Well, one could get a more stable result by using a 5w20 instead of a 0w20.  A 5w20 has a much lower burn off rate, uses fewer viscosity modifiers which can shear under pressure, etc.... all of which makes 5w20 a more stable oil.  And there are 5w20 oils on the dexos1 approved list, at least a year or two ago when I last checked.   And there is not a dealer or OEM on the planet that can tell the difference between a 0w20 and 5w20 via a used oil test if they wanted to go that route.    And a 5w20 has a lower burn off rate than a 5w30.  Only a 10w30 matches a 5w20 in NOACK burn off rate.   One of the reasons my wife's Cadillac has gotten only a 10w30 even though the recommended oil by GM is Mobil 1 5w30.  Could be the reason that this 2006 Cadillac is still a real keeper of a car.   None of the problems with timing chains and other stuff many other 3.6L owners have experienced.    Again, GM could never tell if the oil was a 5w30 or 10w30.  Just not possible with used motor oil to determine that.

 

A 30 weight oil is not "thicker" than a 20 weight oil.  Viscosity is a measure of resistance to flow, not molecular thickness.  

 

There are myriads of examples of folks using a 20 weight year round even towing regularly and the motors are in excellent condition.

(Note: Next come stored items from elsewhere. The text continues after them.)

-- ==== Sys2Proof/Decode.lean ====
section
/-! DEFINITION. The fields of a 256-bit instruction word (02 Table 2.2), the row each word belongs to, and the host's
`decodeTableWord`: the opcode table gives no row any bits, so no word of it spells a command. -/

namespace Sys2Proof

/-- The fields of the word `b` (R4: bit 0 is the least significant). -/
def InsWord.ofBits (b : BitVec 256) : InsWord where
  opc := b.extractLsb' 0 8
  fn := b.extractLsb' 8 8
  dst := b.extractLsb' 16 6
  sa := b.extractLsb' 22 6
  sb := b.extractLsb' 28 6
  sc := b.extractLsb' 34 6
  dfmt := b.extractLsb' 40 4
  sfmt := b.extractLsb' 44 4
  rnd := b.extractLsb' 48 3
  sat := b.getLsbD 51
  ftz := b.getLsbD 52
  pred := b.extractLsb' 53 4
  ovl := b.getLsbD 57
  res0 := b.extractLsb' 58 6
  xs := b.extractLsb' 64 8
  ys := b.extractLsb' 72 8
  commit := b.getLsbD 80
  poisonOk := b.getLsbD 81
  tmark := b.getLsbD 82
  res1 := b.extractLsb' 83 13
  imm32 := b.extractLsb' 96 32
  aux64 := b.extractLsb' 128 64
  start40 := b.extractLsb' 192 40
  res2 := b.extractLsb' 232 24

/-- The word that the fields make: the encoder of Table 2.2. -/
def InsWord.toBits (w : InsWord) : BitVec 256 :=
  w.res2 ++ w.start40 ++ w.aux64 ++ w.imm32 ++ w.res1 ++ BitVec.ofBool w.tmark ++ BitVec.ofBool w.poisonOk
    ++ BitVec.ofBool w.commit ++ w.ys ++ w.xs ++ w.res0 ++ BitVec.ofBool w.ovl ++ w.pred ++ BitVec.ofBool w.ftz
    ++ BitVec.ofBool w.sat ++ w.rnd ++ w.sfmt ++ w.dfmt ++ w.sc ++ w.sb ++ w.sa ++ w.dst ++ w.fn ++ w.opc

/-- The low 64 bits of the word: info format I (14 Table 14.3). -/
def InsWord.low64 (w : InsWord) : W64 :=
  w.res0 ++ BitVec.ofBool w.ovl ++ w.pred ++ BitVec.ofBool w.ftz
    ++ BitVec.ofBool w.sat ++ w.rnd ++ w.sfmt ++ w.dfmt ++ w.sc ++ w.sb ++ w.sa ++ w.dst ++ w.fn ++ w.opc

/-- The command that presents the word at the head of issue: its row of the table by OPC and FN (Tables 2.3, 2.6, 4.1,
5.6, 7.2, 8.7, 9.6, 10.2, 10.3, 10.8, 10.10, 11.2, 11.5). A word that no row's functions list belongs to the first row of
its opcode, an unlisted opcode to NOP; that row raises 0x1001 (R45). -/
def InsWord.toInstr (w : InsWord) : Instr :=
  let f := w.fn.toNat
  let f7 := f % 128
  match w.opc.toNat with
  | 0x00 => if f = 1 then .tfence w else if f = 2 then .ifence w else .nop w
  | 0x01 => .sAlu w
  | 0x02 => .sAlui w
  | 0x03 => .sDiv w
  | 0x04 => if f = 0x10 then .spld w else .sLd w
  | 0x05 => .sSt w
  | 0x06 => .sBr w
  | 0x07 => .sJmp w
  | 0x08 => if f = 1 then .dsto w else if f = 2 then .dsetf w else if f = 3 then .dgetf w else .dld w
  | 0x09 => .sPset w
  | 0x0A => if f = 1 then .getep w else if f = 2 then .setep w else .now w
  | 0x0B => if f = 1 then .sRegWreg w else .sRegRreg w
  | 0x0C => .sStep w
  | 0x7F => .halt w
  | 0x10 => .binary w
  | 0x11 => .unary w
  | 0x12 => .ternary w
  | 0x13 => .compareAndSelect w
  | 0x18 => .specialFunctions w
  | 0x28 => .tCvt w
  | 0x20 => .tRed w
  | 0x21 => .tNorm w
  | 0x22 => if f7 = 1 then .hist w else if f7 = 2 then .dispatch w else .topk w
  | 0x23 => if f7 = 1 then .lse w else .smax w
  | 0x30 => .tDot w
  | 0x38 => if f % 4 = 1 then .merge w else .stream w
  | 0x40 => .tCopy w
  | 0x41 => .tGath w
  | 0x42 => if f7 = 1 then .scatterAdd w else .scatter w
  | 0x48 => .tXfer w
  | 0x49 => if f7 = 1 ∨ f7 = 3 then .reld w else .offl w
  | 0x50 => if f = 1 then .winClose w else if f = 2 then .winExpect w else if f = 3 then .waitcl w else .winOpen w
  | 0x58 => if f = 1 then .contrib w else if f = 2 then .collect w else if f = 3 then .release w
            else if f = 4 then .fwd w else .claim w
  | 0x59 => if f = 1 then .trigWait w else .post w
  | 0x60 => if f = 1 then .tickBarrier w else if f = 2 then .windowCheck w else .tMark w
  | 0x68 => if f = 1 then .powerUp w else if f = 2 then .zero w else .powerDown w
  | 0x70 => if f = 1 then .check w else .record w
  | _ => .nop w

/-- The word belongs to the row of the command `i`. -/
def InsWord.ofRow (w : InsWord) (i : Instr) : Bool := decide (w.toInstr = i)

/-- The opcode table gives no row bits: no word of the table's bits spells a command. -/
def decodeTableWord (_nbits _w : Nat) : Option Instr := none

end Sys2Proof
end

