-- ==== Sys2Proof/Machine/Flags.lean ====
section
/-! DEFINITION. The sticky arithmetic flags: the bits of ARITH_FLAGS and how an instruction sets them (03 R122, Table 3.13). The
rules by which each operation raises a flag stand with the operations, in Num.lean, Prim.lean and the families. -/

namespace Sys2Proof.Machine

/-- Bits of ARITH_FLAGS (03 Table 3.13). -/
abbrev Fl := BitVec 10
def flNV : Fl := 0x001
def flOF : Fl := 0x002
def flUF : Fl := 0x004
def flNX : Fl := 0x008
def flCsOvf : Fl := 0x010
def flCsUf : Fl := 0x020
def flAmaxEmpty : Fl := 0x040
def flFcMiss : Fl := 0x080
def flAmaxSkip : Fl := 0x100
def flScNan : Fl := 0x200

/-- Set sticky bits of ARITH_FLAGS (R122). -/
def State.flag (s : State) (f : BitVec 10) : State := { s with ar := { s.ar with flags := s.ar.flags ||| f } }

end Sys2Proof.Machine
end

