-- ==== Sys2Proof/Machine/Job.lean ====
section
/-! DEFINITION. How a job's life ends and what follows it: windows and slots close, the scrub, entering IDLE, the launch
(02 R85 to R96; 09 R400 to R406; 10 R426; 16 R582). -/

namespace Sys2Proof.Machine

/-! ### Yard sizes (11 R450, R451) -/

def State.yardSlots (s : State) : Nat := min 256 (s.yardBytes / 65536)
/-- First byte of leaf area `m` of frame `f` of slot `i`. -/
def State.leafAddr (s : State) (i f m : Nat) : Nat :=
  s.yardBase + 65536 * s.yardFrames * i + 65536 * f + 4096 * m

/-! ### Answers (10 Table 10.6, 11 R463) -/

def answerWord (code win chip : Nat) (stamp : BitVec 40) : W64 :=
  BitVec.ofNat 64 (code % 8 * 2 ^ 61 + win % 32 * 2 ^ 56 + chip % 2 ^ 12 * 2 ^ 44 + stamp.toNat)

/-- Buffers of a chunk message (R600). -/
def chunkCost (payload : List Byte) : Nat := cdiv (32 + payload.length) 128

/-- Answer a remote write or a chunk on its port, and return its credits. -/
def State.answerOn (s : State) (port code win : Nat) (stamp : BitVec 40) (cost : Nat) : State :=
  (s.sendFree port (.answer (answerWord code win s.job.chipId.toNat stamp))).giveBack port cost

/-- A NACK of code 1 counts toward the interval of R437; above the limit 0x3002 is recorded once. -/
def State.nackOne (s : State) (win : Nat) : State :=
  let iv := s.now / 65536
  let fresh := s.xf.nack1Iv ≠ iv
  let c := (if fresh then 0 else s.xf.nack1Cnt) + 1
  let done := if fresh then false else s.xf.nack1Rec
  let fire := s.xf.nack1Limit.toNat < c && !done
  let s := { s with xf := { s.xf with nack1Iv := iv, nack1Cnt := c, nack1Rec := done || fire } }
  if fire then s.logOnly 0x3002 (infoW c win) else s

/-! ### Remote writes that are judged (10 R433 to R435) -/

/-- An accepted write stores its words; a line written whole takes the write's poison bit, a line written in part the OR of
it and its own (R433, R357). -/
def State.storeWrite (s : State) (a : Nat) (psn : Bool) (words : List W32) : State :=
  let s := if psn then s.enterPoison 6 (lineOf a) else s
  s.store (words.zipIdx.map (fun p => ⟨8 * (a + 4 * p.2), 32, p.1.toNat⟩)) (fun _ => psn) (fun _ => decide (words.length < 32))

/-- The effect of a judged write, whose first byte is `a`, on its window and the scratchpad (R433 to R435). -/
def State.applyWrite (s : State) (h : RwHdr) (words : List W32) (code a : Nat) : State :=
  let i := bitsOf h.addr.toNat 27 5
  let x := s.window i
  let n := 4 * (h.lenM1.toNat + 1)
  if code = 0 then
    (s.storeWrite a h.psn words).setWindow i { x with received := x.received + BitVec.ofNat 64 n, lastStamp := h.stamp }
  else if code = 5 then
    (s.enterPoison 5 (lineOf a)).setWindow i { x with
      received := x.received + BitVec.ofNat 64 n, psnBytes := satAdd x.psnBytes n
      nackCount := satAdd x.nackCount 1, lastNack := 5 }
  else if x.openTs ≠ none64 then
    s.setWindow i { x with
      rejBytes := satAdd x.rejBytes n, nackCount := satAdd x.nackCount 1, lastNack := BitVec.ofNat 3 code }
  else s

/-- A judged write takes effect and is answered on its port. -/
def State.landWrite (s : State) (p : Nat) (h : RwHdr) (words : List W32) (code a : Nat) : State :=
  (s.applyWrite h words code a).answerOn p code (bitsOf h.addr.toNat 27 5) h.stamp 1

/-! ### Windows and slots at a job's end -/

/-- The accepted writes that still wait for the scrub take effect. -/
def State.landParked (s : State) : State :=
  let mine := s.xf.parked
  let s := { s with xf := { s.xf with parked := mine.filter (fun x => match x with | .write .. => false | _ => true) } }
  mine.foldl (fun s x => match x with | .write p h ws code a => s.landWrite p h ws code a | _ => s) s

/-- R426: every window becomes CLOSED at once; the writes that it accepted stand. -/
def State.closeWindows (s : State) : State :=
  let s := s.landParked
  let s := s.wins.foldl (fun s p =>
    if p.2.trace && p.2.openTs ≠ none64 then s.trace 5 (p.1 * 2 ^ 55 + 3 * 2 ^ 53) else s) s
  { s with wins := s.wins.map (fun p => (p.1, { p.2 with openTs := none64, closeTs := none64 })) }

/-- The payload of a YARD record (12 Table 12.3). -/
def yardRec (slot kind chip chunk : Nat) : Nat := slot * 2 ^ 52 + kind * 2 ^ 49 + chip * 2 ^ 37 + chunk * 2 ^ 17
/-- A YARD record of now. -/
def State.yardTrace (s : State) (slot kind chip chunk : Nat) : State := s.trace 9 (yardRec slot kind chip chunk)
/-- The YARD record of a judged chunk, with the tick of its arrival (R496): of now, or, where it has waited since tick `t`, in the
place that was kept for it. -/
def State.yardJudged (s : State) (since : Option W64) (slot kind chip chunk : Nat) : State :=
  match since with
  | none => s.yardTrace slot kind chip chunk
  | some t => { s with tr := s.tr.fillPlace 9 t (yardRec slot kind chip chunk) }
/-- A chunk that arrives now is not judged yet: its record keeps its place. -/
def State.yardKept (s : State) (since : Option W64) : State :=
  match since with
  | none => { s with tr := s.tr.keepPlace 9 s.tickW }
  | some _ => s

/-- Every slot becomes FREE; chunks held at their ports, or waiting for the scrub there, are answered with code 1 (R465, R535). -/
def State.releaseSlots (s : State) : State :=
  let held := s.yd.held ++ s.xf.parked.filterMap (fun x => match x with
    | .chunk own p h pl since => some ⟨own, p, h, pl, since, 0⟩
    | _ => none)
  let s := { s with yd := { s.yd with slots := [], held := [] }
                    xf := { s.xf with parked := s.xf.parked.filter (fun x => match x with | .chunk .. => false | _ => true) } }
  held.foldl (fun s h =>
    let s := { s with yd := { s.yd with refused := satAdd s.yd.refused 1 } }
    let s := s.yardJudged (some h.since) h.hdr.slot.toNat 1 h.hdr.sender.toNat h.hdr.chunk.toNat
    if h.owner.isSome then s else s.answerOn h.port 1 0 h.hdr.stamp (chunkCost h.payload)) s

/-! ### The scrub (R400 to R402) -/

/-- Every line whose group `sel` names becomes zero, with a clear poison bit and fresh check bits. -/
def Spad.zeroGroups (sp : Spad) (sel : Nat → Bool) : Spad :=
  { sp with
    mem := sp.mem.filter (fun c => !sel (groupOf c.1))
    poison := sp.poison.filter (fun p => !sel (groupOf p.1))
    decay := sp.decay.filter (fun d => !sel (groupOf d.1))
    wb := sp.wb.filter (fun l => !sel (groupOf l)) }

/-- Groups that are ON. -/
def State.onGroups (s : State) : List Nat := (List.range 256).filter s.groupOn

/-- The scrub begins: its lines read as zero from here on, and accesses above the watermark wait (R402). -/
def State.beginScrub (s : State) : State :=
  let s := { s with sp := { s.sp.zeroGroups s.groupOn with scrubRun := true, scrubWm := 0, scrubOn := s.onGroups } }
  s.toState stScrubbing

/-- R93: the job ends in PRESERVED or SCRUBBING. -/
def State.endJob (s : State) : State :=
  let s := s.closeWindows.releaseSlots
  if s.job.preserve then s.toState stPreserved else s.beginScrub

/-! ### Units and marks (16 R582, R588) -/

/-- A unit that is marked failed, in service or a spare. The mark of a RETIRED unit, which no pass can act on any more, counts no
longer: the model's reading of 'any unit' (log 98). -/
def UnitRec.failedMark (u : UnitRec) : Bool := u.failed && u.state ≠ 2
/-- One that is marked warned only. -/
def UnitRec.warnedMark (u : UnitRec) : Bool := u.warned && !u.failed && u.state ≠ 2

/-- The policy of the active profile: 0 PREDICT, 1 FAIL, 2 HOLD. -/
def State.policy (s : State) : Nat := bitsOf s.cfg.active.rsv.toNat 0 2
def State.lends (s : State) : Bool := bitOf s.cfg.active.rsv.toNat 2

def State.anyFailed (s : State) : Bool := s.hl.units.any (fun p => p.2.failedMark)
/-- A mark awaits a pass. -/
def State.markPending (s : State) : Bool :=
  s.anyFailed || (s.policy = 0 && s.hl.units.any (fun p => p.2.warnedMark))

/-- Entering IDLE starts a substitution pass where a mark awaits one: its snapshot lists the failed units by kind and
index, then the warned ones by rem_h and index (R582). -/
def insRem (x : Nat × Nat) : List (Nat × Nat) → List (Nat × Nat)
  | [] => [x]
  | y :: r => if x.2 < y.2 ∨ (x.2 = y.2 ∧ x.1 % 32768 < y.1 % 32768) then x :: y :: r else y :: insRem x r

def State.enterIdle (s : State) : State :=
  if s.markPending then
    let failed := (s.hl.units.filter (fun p => p.2.failedMark)).map (fun p => (p.1, true))
    let warned := if s.policy = 0 then
        (((s.hl.units.filter (fun p => p.2.warnedMark)).map (fun p => (p.1, p.2.remH.toNat))).foldl
          (fun l x => insRem x l) []).map (fun p => (p.1, false))
      else []
    { s with hl := { s.hl with
      pass := true, snap := failed ++ warned
      snapMarks := (s.hl.units.filter (fun p => p.2.failed || p.2.warned)).map (·.1) } }
  else s

/-- R85: a load ends without a job. -/
def State.endLoad (s : State) : State :=
  if s.sp.scrubRun then s.toState stScrubbing else (s.toState stIdle).enterIdle

/-! ### LAUNCH (R87, R94; every register that Table 18.5 sets at L) -/

/-- The reset of LAUNCH: Table 2.1 and every register marked L. Requests of an earlier job that are still unanswered belong to no
instruction from here on, since the sequence numbers begin again at 0. -/
def State.launchReset (s : State) (tick : W64) : State :=
  let m := s.job.manifest
  let s0 : SigBox := { s.sb with
    s := if s.job.chipId = 0 then (if m.arg = 0 then [] else [(1, m.arg)])
         else (if m.arg = 0 then [(2, s.job.chipId.setWidth 64)] else [(1, m.arg), (2, s.job.chipId.setWidth 64)])
    d := [], p := [], pc := m.entry.setWidth 19, fmem := s.sb.mem, wait := none, waitReg := none, epoch := tick, step := 0,
    seed := m.seed, nextSeq := 0 }
  { s with
    sb := s0
    tq := [], fl := [], reqs := s.reqs.map (fun r => { r with owner := none })
    job := { s.job with launch := tick, lateLimit := 0, grace := 1600, lateMax := 0, lateCount := 0, wdogDone := false }
    ar := { s.ar with margin := 1, hist := [], flags := 0, fcMiss := 0, appends := 0 }
    xp := { s.xp with chains := [], rows := [], rowPsn := [], stall := 400000, hdrErr := 0, tiles := 0, hdr := 0 }
    sp := { s.sp with conflict := 0, broadcast := 0 }
    xf := { Xfer.reset with
      nack1Iv := s.xf.nack1Iv, nack1Cnt := s.xf.nack1Cnt, nack1Rec := s.xf.nack1Rec, parked := s.xf.parked }
    wins := []
    yd := { s.yd with
      waitTicks := 80000, claimTicks := 20000, crcBad := 0, refused := 0, accepted := 0, taintAny := false,
      taintCount := 0, taintColl := 0, ovf := false, log := [], events := 0, posts := 0, evts := [], slots := [],
      trigs := [] }
    tr := { Trace.reset with ring := [], lost := 0, written := 0 }
    live := Counters.zero, snap := Counters.zero
    ft := { s.ft with okReads := 0, marked := 0, pfValid := false, pfSource := 0, pfAddr := 0, halting := none }
    bankJ := Banked.zero }

end Sys2Proof.Machine
end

I use a 30 weight oil year round in my commercial semi truck moving up to 80,000 lb of truck and cargo.  Many say that a 40 weight should be used for such things.  Well, my Detroit 12.7L with 869,000 miles on it never got the memo.  The used oil samples look as good as when it only had 50,000 miles on it, and it uses less oil than most folk's pickup trucks... it uses an average 2 qt of oil in 23,000 mile oil changes.  The motor is still all original.  

 

A quality 5w20 oil will provide more than ample protection for most folks for motors that call for it.  Nothing wrong with using a 30 weight in them either, but not really necessary.